-- ==== Sys2Proof/Word.lean ====
section
/-! DEFINITION. The bit-vector types of the machine and the numbers of its vector registers. -/

namespace Sys2Proof

/-- A byte, the unit of the address space (20_memory.md R32, R34). -/
abbrev Byte := BitVec 8

/-- 32 bits: an instruction word (30_encoding.md R40) or one lane of a vector (00_scope.md, glossary "word"). -/
abbrev Word := BitVec 32

/-- The contents of one vector register (10_state.md R11). Bits are numbered from the least significant end (00_scope.md R3). -/
abbrev Vec128 := BitVec 128

/-- A vector register number, 0 to 127 (10_state.md R11). -/
abbrev VReg := Fin 128

end Sys2Proof
end

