-- ==== Sys2Proof/Config.lean ====
section
/-! DEFINITION. What is fixed for the machine: the parameters of 00_scope.md §4 that have a value, and the fixed fields of
the two formats. The parameters the spec leaves open (PCW, CodeRegion, end_pc) are arguments of the model and stand in State
(log 4, 5, 8). The spec leaves no result of an instruction open (93_implementation_defined.md A.1), so there is no free value. -/

namespace Sys2Proof.Config

/-- `ILEN` in bytes: every instruction is one 32-bit word, and `pc` advances by this much (R16, R40). -/
abbrev instrBytes : Nat := 4

/-- `NVR`: the vector registers of the one file both formats share (R11, R12; D1). -/
abbrev numVr : Nat := 128

/-- The registers a 5-bit field of format `VC` reaches: numbers below this one (R12, R43). -/
abbrev numVrVc : Nat := 32

/-- `OPCD` of format `VC` (R41). -/
def opcdVc : BitVec 6 := 4#6

/-- `XO` of `vcmpequw`, bits 22 to 31 (R41). -/
def xoVc : BitVec 10 := 134#10

/-- `OPCD` of format `VX128_R`: 6, not the 4 of one table cell of the source (R42; 90_conflicts.md C1). -/
def opcdVx128 : BitVec 6 := 6#6

/-- `XO` of `vcmpequw128`, bits 22 to 25: the field value 8, which stands in place as 0x200 (R42; 90_conflicts.md C2). -/
def xoVx128 : BitVec 4 := 8#4

end Sys2Proof.Config
end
----
• **Aim of the task**
The line above containing "abbrev instrBytes : Nat := 4", the line containing "def xoVc : BitVec 10 := 134#10", and every line between them are to be transcribed exactly; no other line is wanted.

• **Answer section**
abbrev instrBytes : Nat := 4

/-- `NVR`: the vector registers of the one file both formats share (R11, R12; D1). -/
abbrev numVr : Nat := 128

/-- The registers a 5-bit field of format `VC` reaches: numbers below this one (R12, R43). -/
abbrev numVrVc : Nat := 32

/-- `OPCD` of format `VC` (R41). -/
def opcdVc : BitVec 6 := 4#6

/-- `XO` of `vcmpequw`, bits 22 to 31 (R41). -/
def xoVc : BitVec 10 := 134#10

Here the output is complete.